The Internet Service Providers’ Association of SA (ISPA) says that it welcomes moves by the Independent Communications Authority of SA (ICASA) to conduct a new ‘cost modelling exercise’ with regards to voice call termination rates and to introduce curbs on charges from local voice providers for terminating calls from outside of South Africa.
The result is likely to be cheaper overseas calls and much-reduced phone fraud, says the Association representing over 200 Internet Service Providers (ISPs) members, many of which provide voice services.
What are Call Termination Rates and how do they work:
Call termination rates are the fees telecoms networks across the world levy on each other to ensure calls originally placed on another network can reach – or terminate – on their network.
For example: Subscriber A – a Vodacom customer – calls Subscriber B – an MTN customer. The call originates on Vodacom’s network before being transferred to MTN’s network and then being carried on the MTN network to reach Subscriber B.
MTN invoices Vodacom for the use of MTN’s network to complete the call: this is the call termination charge.

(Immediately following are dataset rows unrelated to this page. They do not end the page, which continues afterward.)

-- ==== Sys2Proof/Laws/HostOps.lean ====
section
/-! SUPPORT. The state a session starts with and RESET, for any value of the parameter FONT. -/

namespace Sys2Proof.Machine

/-- The default font gives the plain reset state (`00_scope.md` R6, log 3). -/
theorem State.powerOn_defaultFont : State.powerOn defaultFont = State.reset := by decide +kernel

variable (font : Font) (s : State)

/-! ## powerOn -/

@[simp] theorem State.powerOn_v : (State.powerOn font).v = State.reset.v := rfl
@[simp] theorem State.powerOn_i : (State.powerOn font).i = 0 := rfl
@[simp] theorem State.powerOn_pc : (State.powerOn font).pc = 0x200 := rfl
@[simp] theorem State.powerOn_stack : (State.powerOn font).stack = [] := rfl
@[simp] theorem State.powerOn_dt : (State.powerOn font).dt = 0 := rfl
@[simp] theorem State.powerOn_st : (State.powerOn font).st = 0 := rfl
@[simp] theorem State.powerOn_fb : (State.powerOn font).fb = blankScreen := rfl
@[simp] theorem State.powerOn_key : (State.powerOn font).key = State.reset.key := rfl
@[simp] theorem State.powerOn_redraw : (State.powerOn font).redraw = false := rfl
@[simp] theorem State.powerOn_draws : (State.powerOn font).draws = 0 := rfl
@[simp] theorem State.powerOn_schedule : (State.powerOn font).schedule = [] := rfl
@[simp] theorem State.powerOn_hostRest : (State.powerOn font).hostRest = .loop [] := rfl
@[simp] theorem State.powerOn_reply : (State.powerOn font).reply = .nothing := rfl
@[simp] theorem State.powerOn_font : (State.powerOn font).font = font := rfl

@[simp] theorem length_fontBytes : (fontBytes font).length = 80 := by simp [fontBytes, glyphZero]

/-- The memory a session starts with is in canonical form. -/
theorem Memory.wf_powerOn : Memory.wf (State.powerOn font).mem := Memory.wf_writeBytes _ Memory.wf_reset _ _

/-- The memory a session starts with: the font at 0x000..0x04F and 0x00 elsewhere (`10_state.md` R46). -/
theorem Memory.read_powerOn (a : Nat) : Memory.read (State.powerOn font).mem a = (fontBytes font).getD a 0 := by
  have past (f : Font) (h : 80 ≤ a) : (fontBytes f).getD a 0 = 0 := by
    rw [List.getD_eq_getElem?_getD, List.getElem?_eq_none (by simpa using h), Option.getD_none]
  show Memory.read (Memory.writeBytes State.reset.mem 0 (fontBytes font)) a = _
  by_cases h : a < 80
  · rw [Memory.read_writeBytes _ Memory.wf_reset _ _ (by simp [memSize]), if_pos (by simp; omega), Nat.sub_zero]
  · rw [Memory.read_writeBytes_outside _ Memory.wf_reset _ _ _ (by simp; omega), past font (by omega)]
    exact past defaultFont (by omega)

/-! ## RESET -/

@[simp] theorem opReset_mem : (opReset s).mem = (State.powerOn s.font).mem := rfl
@[simp] theorem opReset_v : (opReset s).v = State.reset.v := rfl
@[simp] theorem opReset_i : (opReset s).i = 0 := rfl
@[simp] theorem opReset_pc : (opReset s).pc = 0x200 := rfl
@[simp] theorem opReset_stack : (opReset s).stack = [] := rfl
@[simp] theorem opReset_dt : (opReset s).dt = 0 := rfl
@[simp] theorem opReset_st : (opReset s).st = 0 := rfl
@[simp] theorem opReset_fb : (opReset s).fb = blankScreen := rfl
@[simp] theorem opReset_key : (opReset s).key = State.reset.key := rfl
@[simp] theorem opReset_redraw : (opReset s).redraw = false := rfl
@[simp] theorem opReset_draws : (opReset s).draws = s.draws := rfl
@[simp] theorem opReset_schedule : (opReset s).schedule = s.schedule := rfl
@[simp] theorem opReset_hostRest : (opReset s).hostRest = s.hostRest := rfl
@[simp] theorem opReset_reply : (opReset s).reply = .nothing := rfl
@[simp] theorem opReset_font : (opReset s).font = s.font := rfl

/-! ## The next operation -/

/-- All the choice of the next operation can do (`70_reset_and_hazards.md` R290). -/
theorem nextOp_cases :
    (∃ op rest, s.schedule = op :: rest ∧ nextOp s = (op, { s with schedule := rest })) ∨
      (s.schedule = [] ∧ s.hostRest = .loop [] ∧ nextOp s = (.cycle, s)) ∨
      (∃ op rest, s.schedule = [] ∧ s.hostRest = .loop (op :: rest) ∧ nextOp s = (op, { s with schedule := rest })) ∨
      ∃ n, s.schedule = [] ∧ s.hostRest = .free n ∧ nextOp s = (Config.hostOp n, { s with hostRest := .free (n + 1) }) := by
  unfold nextOp
  split
  · exact .inl ⟨_, _, ‹_›, rfl⟩
  · split
    · exact .inr (.inl ⟨‹_›, ‹_›, rfl⟩)
    · exact .inr (.inr (.inl ⟨_, _, ‹_›, ‹_›, rfl⟩))
    · exact .inr (.inr (.inr ⟨_, ‹_›, ‹_›, rfl⟩))

/-- The choice of the next operation changes nothing but what the host still has to do. -/
theorem nextOp_keeps : ∃ ops rest, (nextOp s).2 = { s with schedule := ops, hostRest := rest } := by
  rcases nextOp_cases s with ⟨_, _, _, h⟩ | ⟨_, _, h⟩ | ⟨_, _, _, _, h⟩ | ⟨_, _, _, h⟩ <;> rw [h] <;> exact ⟨_, _, rfl⟩

@[simp] theorem nextOp_mem : (nextOp s).2.mem = s.mem := by obtain ⟨_, _, h⟩ := nextOp_keeps s; rw [h]
@[simp] theorem nextOp_v : (nextOp s).2.v = s.v := by obtain ⟨_, _, h⟩ := nextOp_keeps s; rw [h]
@[simp] theorem nextOp_i : (nextOp s).2.i = s.i := by obtain ⟨_, _, h⟩ := nextOp_keeps s; rw [h]
@[simp] theorem nextOp_pc : (nextOp s).2.pc = s.pc := by obtain ⟨_, _, h⟩ := nextOp_keeps s; rw [h]
@[simp] theorem nextOp_stack : (nextOp s).2.stack = s.stack := by obtain ⟨_, _, h⟩ := nextOp_keeps s; rw [h]
@[simp] theorem nextOp_dt : (nextOp s).2.dt = s.dt := by obtain ⟨_, _, h⟩ := nextOp_keeps s; rw [h]
@[simp] theorem nextOp_st : (nextOp s).2.st = s.st := by obtain ⟨_, _, h⟩ := nextOp_keeps s; rw [h]
@[simp] theorem nextOp_fb : (nextOp s).2.fb = s.fb := by obtain ⟨_, _, h⟩ := nextOp_keeps s; rw [h]
@[simp] theorem nextOp_key : (nextOp s).2.key = s.key := by obtain ⟨_, _, h⟩ := nextOp_keeps s; rw [h]
@[simp] theorem nextOp_redraw : (nextOp s).2.redraw = s.redraw := by obtain ⟨_, _, h⟩ := nextOp_keeps s; rw [h]
@[simp] theorem nextOp_draws : (nextOp s).2.draws = s.draws := by obtain ⟨_, _, h⟩ := nextOp_keeps s; rw [h]
@[simp] theorem nextOp_reply : (nextOp s).2.reply = s.reply := by obtain ⟨_, _, h⟩ := nextOp_keeps s; rw [h]
@[simp] theorem nextOp_font : (nextOp s).2.font = s.font := by obtain ⟨_, _, h⟩ := nextOp_keeps s; rw [h]

end Sys2Proof.Machine
end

Vodacom then invoices Subscriber A to recover its fees as well as the call termination charge which it has to pay to MTN.
Under ICASA regulation call termination charges for local calls have been substantially reduced since 2014, but ISPA believes there is still work to be done.

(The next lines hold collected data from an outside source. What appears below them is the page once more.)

/-- Settles O12, by running the decoder on the eight words. -/
theorem sampleWordsDecode : Obligations.SampleWordsDecode := by
  unfold Obligations.SampleWordsDecode
  decide

end Sys2Proof
end

section
/-! The `pc` after each instruction that completes (`10_state.md` R28). -/

namespace Sys2Proof.Machine

variable {i : Instr} {s t : State}

/-- The pre-increment and a skip on top of it (`40_cycle.md` R102, `41_flow.md` R123). -/
theorem State.advance_skipIf_pc (s : State) (c : Bool) :
    (s.advance.skipIf c).pc = if c then s.pc + 4 else s.pc + 2 := by
  cases c with
  | false => rfl
  | true => simp [BitVec.add_assoc]

theorem State.advance_skipIf_pc_or (s : State) (c : Bool) :
    (s.advance.skipIf c).pc = s.pc + 2 ∨ (s.advance.skipIf c).pc = s.pc + 4 := by
  rw [State.advance_skipIf_pc]
  cases c with
  | false => exact .inl rfl
  | true => exact .inr rfl

/-- An instruction that does not set `pc` goes on to the next one (`10_state.md` R28). -/
theorem exec_pc_of_setsPc_eq_false (h : exec i s = .next t) (hi : setsPc i = false) : t.pc = s.pc + 2 := by
  cases i with
  | ret _ | jp _ | call _ | seImm _ _ | sneImm _ _ | seReg _ _ _ | sneReg _ _ _ | jpV0 _ | skp _ | sknp _ | ldVxK _ =>
    cases hi
  | drw x y n => rcases execDrw_cases s x y n with ⟨-, -, e⟩ | ⟨-, d, -, e⟩ <;> cases e.symm.trans h; rfl
  | ldB x => rcases execLdB_cases s x with ⟨-, e⟩ | ⟨-, e⟩ <;> cases e.symm.trans h; rfl
  | ldMemVx x => rcases execLdMemVx_cases s x with ⟨-, e⟩ | ⟨-, e⟩ <;> cases e.symm.trans h; rfl
  | ldVxMem x => rcases execLdVxMem_cases s x with ⟨-, e⟩ | ⟨-, e⟩ <;> cases e.symm.trans h; rfl
  | _ => cases h; rfl

/-- All a `RET` that completes can do (`41_flow.md` R120). -/
theorem execRet_eq_next (h : execRet s = .next t) :
    ∃ w rest, s.stack = w :: rest ∧ t = { s with pc := w, stack := rest } := by
  rcases execRet_cases s with ⟨-, e⟩ | ⟨w, rest, hs, e⟩ <;> cases e.symm.trans h
  exact ⟨w, rest, hs, rfl⟩

/-- All a `CALL` that completes can do (`41_flow.md` R122). -/
theorem execCall_eq_next {nnn : Addr} (h : execCall nnn s = .next t) :
    s.stack.length < 16 ∧ t = { s with pc := jumpTarget nnn, stack := (s.pc + 2) :: s.stack } := by
  rcases execCall_cases s nnn with ⟨-, e⟩ | ⟨hs, e⟩ <;> cases e.symm.trans h
  exact ⟨hs, rfl⟩

/-- The `pc` after a skip that completes (`10_state.md` R28). -/
theorem execSkp_pc {x : Nibble} (h : execSkp x s = .next t) : t.pc = s.pc + 2 ∨ t.pc = s.pc + 4 := by
  rcases execSkp_cases s x with ⟨_, e⟩ | ⟨-, e⟩ <;> cases e.symm.trans h
  exact s.advance_skipIf_pc_or _

theorem execSknp_pc {x : Nibble} (h : execSknp x s = .next t) : t.pc = s.pc + 2 ∨ t.pc = s.pc + 4 := by
  rcases execSknp_cases s x with ⟨_, e⟩ | ⟨-, e⟩ <;> cases e.symm.trans h
  exact s.advance_skipIf_pc_or _

/-- The key wait holds the state as it is or goes on with a key latched (`45_keypad_timers.md` R204). -/
theorem execLdVxK_pc {x : Nibble} (h : execLdVxK x s = .next t) :
    t.pc = s.pc ∧ t = s ∨ t.pc = s.pc + 2 ∧ ∃ k : Fin 16, s.key[k] = true := by
  rcases execLdVxK_cases s x with ⟨-, e⟩ | ⟨k, _, hk, rfl | rfl, e⟩ <;> cases e.symm.trans h
  · exact .inl ⟨rfl, rfl⟩
  · exact .inr ⟨rfl, k, hk⟩
  · exact .inr ⟨rfl, k, hk⟩

/-- Settles O54, clause by clause: each names the instructions it speaks of. -/
theorem pcAfterInstruction : Obligations.PcAfterInstruction := by
  intro i s t h
  refine ⟨exec_pc_of_setsPc_eq_false h, ?_, ?_, ?_, ?_, ?_⟩
  · rintro nnn (rfl | rfl)
    · cases h
      exact toNat_jumpTarget nnn
    · obtain ⟨-, rfl⟩ := execCall_eq_next h
      exact toNat_jumpTarget nnn
  · rintro nnn rfl
    cases h
    exact toNat_offsetTarget nnn (s.getV 0)
  · rintro g rfl
    obtain ⟨w, rest, hs, rfl⟩ := execRet_eq_next h
    rw [hs]
    rfl
  · rintro x rfl
    exact execLdVxK_pc h
  · rintro (⟨x, kk, rfl | rfl⟩ | ⟨x, y, g, rfl | rfl⟩ | ⟨x, rfl | rfl⟩)
    · cases h; exact s.advance_skipIf_pc_or _
    · cases h; exact s.advance_skipIf_pc_or _
    · cases h; exact s.advance_skipIf_pc_or _
    · cases h; exact s.advance_skipIf_pc_or _
    · exact execSkp_pc h
    · exact execSknp_pc h

end Sys2Proof.Machine
end

section
/-! The machine invariant: memory in canonical form, the stack bounded with entries an instruction's address plus 2, `pc` at
most 0x10FE (`10_state.md` R29, R31). -/

namespace Sys2Proof.Machine

variable {i : Instr} {s t : State}

/-- All an instruction can do to memory: nothing, or bytes stored from I on (`43_index_memory.md` R174). -/
theorem exec_mem (h : exec i s = .next t) : t.mem = s.mem ∨ ∃ bytes, t.mem = Memory.writeBytes s.mem s.i.toNat bytes := by
  cases i with
  | ldB x =>
    rcases execLdB_cases s x with ⟨-, e⟩ | ⟨-, e⟩ <;> cases e.symm.trans h
    exact .inr ⟨_, rfl⟩
  | ldMemVx x =>
    rcases execLdMemVx_cases s x with ⟨-, e⟩ | ⟨-, e⟩ <;> cases e.symm.trans h
    exact .inr ⟨_, rfl⟩
  | ret _ => obtain ⟨_, _, -, rfl⟩ := execRet_eq_next h; exact .inl rfl
  | call nnn => obtain ⟨-, rfl⟩ := execCall_eq_next h; exact .inl rfl
  | drw x y n => rcases execDrw_cases s x y n with ⟨-, -, e⟩ | ⟨-, d, -, e⟩ <;> cases e.symm.trans h; exact .inl rfl
  | skp x => rcases execSkp_cases s x with ⟨_, e⟩ | ⟨-, e⟩ <;> cases e.symm.trans h; simp
  | sknp x => rcases execSknp_cases s x with ⟨_, e⟩ | ⟨-, e⟩ <;> cases e.symm.trans h; simp
  | ldVxK x => rcases execLdVxK_cases s x with ⟨-, e⟩ | ⟨_, _, -, rfl | rfl, e⟩ <;> cases e.symm.trans h <;> exact .inl rfl
  | ldVxMem x => rcases execLdVxMem_cases s x with ⟨-, e⟩ | ⟨-, e⟩ <;> cases e.symm.trans h; exact .inl rfl
  -- every other instruction has one outcome, with memory as it was
  | _ => cases h; simp

theorem stack_mem_mayWrite : .stack ∈ mayWrite i ↔ (∃ g, i = .ret g) ∨ ∃ nnn, i = .call nnn := by
  cases i <;> simp [mayWrite]

/-- All an instruction can do to the stack: nothing, a pop, or a push of the next address (`10_state.md` R30). -/
theorem exec_stack (h : exec i s = .next t) :
    t.stack = s.stack ∨ (∃ w, s.stack = w :: t.stack) ∨ (s.stack.length < 16 ∧ t.stack = (s.pc + 2) :: s.stack) := by
  by_cases hp : .stack ∈ mayWrite i
  · rcases stack_mem_mayWrite.mp hp with ⟨g, rfl⟩ | ⟨nnn, rfl⟩
    · obtain ⟨w, rest, hs, rfl⟩ := execRet_eq_next h
      exact .inr (.inl ⟨w, hs⟩)
    · obtain ⟨hlen, rfl⟩ := execCall_eq_next h
      exact .inr (.inr ⟨hlen, rfl⟩)
  · exact .inl (exec_unchangedExcept h .stack (by simpa using hp))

In addition, call termination rates for international calls (i.e. where Subscriber A is outside South Africa) are currently unregulated, leading to a massive differential between what can be charged for terminating calls locally and what can be charged for a call received from outside of the country.
A gap like this soon gives rise to fraudulent activities where people attempt to present international calls as local calls.
For ISPA members, this has caused major challenges in terms of billing disputes and quality of service issues, amongst others.
Consumers, for their part, are receiving international calls with incorrect caller ID numbers that are frequently mistaken for spam and unknowingly paying more to call overseas than they should.
For example, calls to mobile numbers in Europe are typically between R2.00 ($0.13) and R22.00 ($1.42) per minute, however, once reciprocity provisions come into place, these could drop to as low as R0.20 ($0.01) per minute.
ICASA clearly has had enough and recently published the findings of its review of SA’s Call Termination Regulations of 2014. The summary is that ICASA has resolved to do a detailed investigation into rates for terminating local calls and that it will require licensees to use the principle of reciprocity to negotiate down international termination rates.
Below is a table showing the percentage of difference between termination rates for local calls and termination rates for international calls for three distinct South African operators:
Operator |
Termination rate for local calls |
Termination rate for international calls |
% difference |
Telkom (fixed) |
R0.06 ($0.004) |
R1.64 ($0.11) |
2 633% |
Vodacom |
R0.09 ($0.006) |
R2.60 ($0.17) |
2 788% |
MTN |
R0.09 ($0.006) |
R2.49 ($0.16) |
2 666% |
ICASA believes that local and international termination rates should both be at similar levels with ICASA Councillor Dr Charley Lewis saying, “The international termination rates charged by local licensees may not be less than the domestic regulated termination rate or higher than the international termination rate offered by their counterpart – meaning that the difference between domestic termination rates and international termination rates must be fair and reasonable.”
ISPA says that the next step is for ICASA to publish a notice of intention to initiate the next phase of the review. This includes a public consultation process to determine the real cost of call termination services and to amend the existing regulatory framework.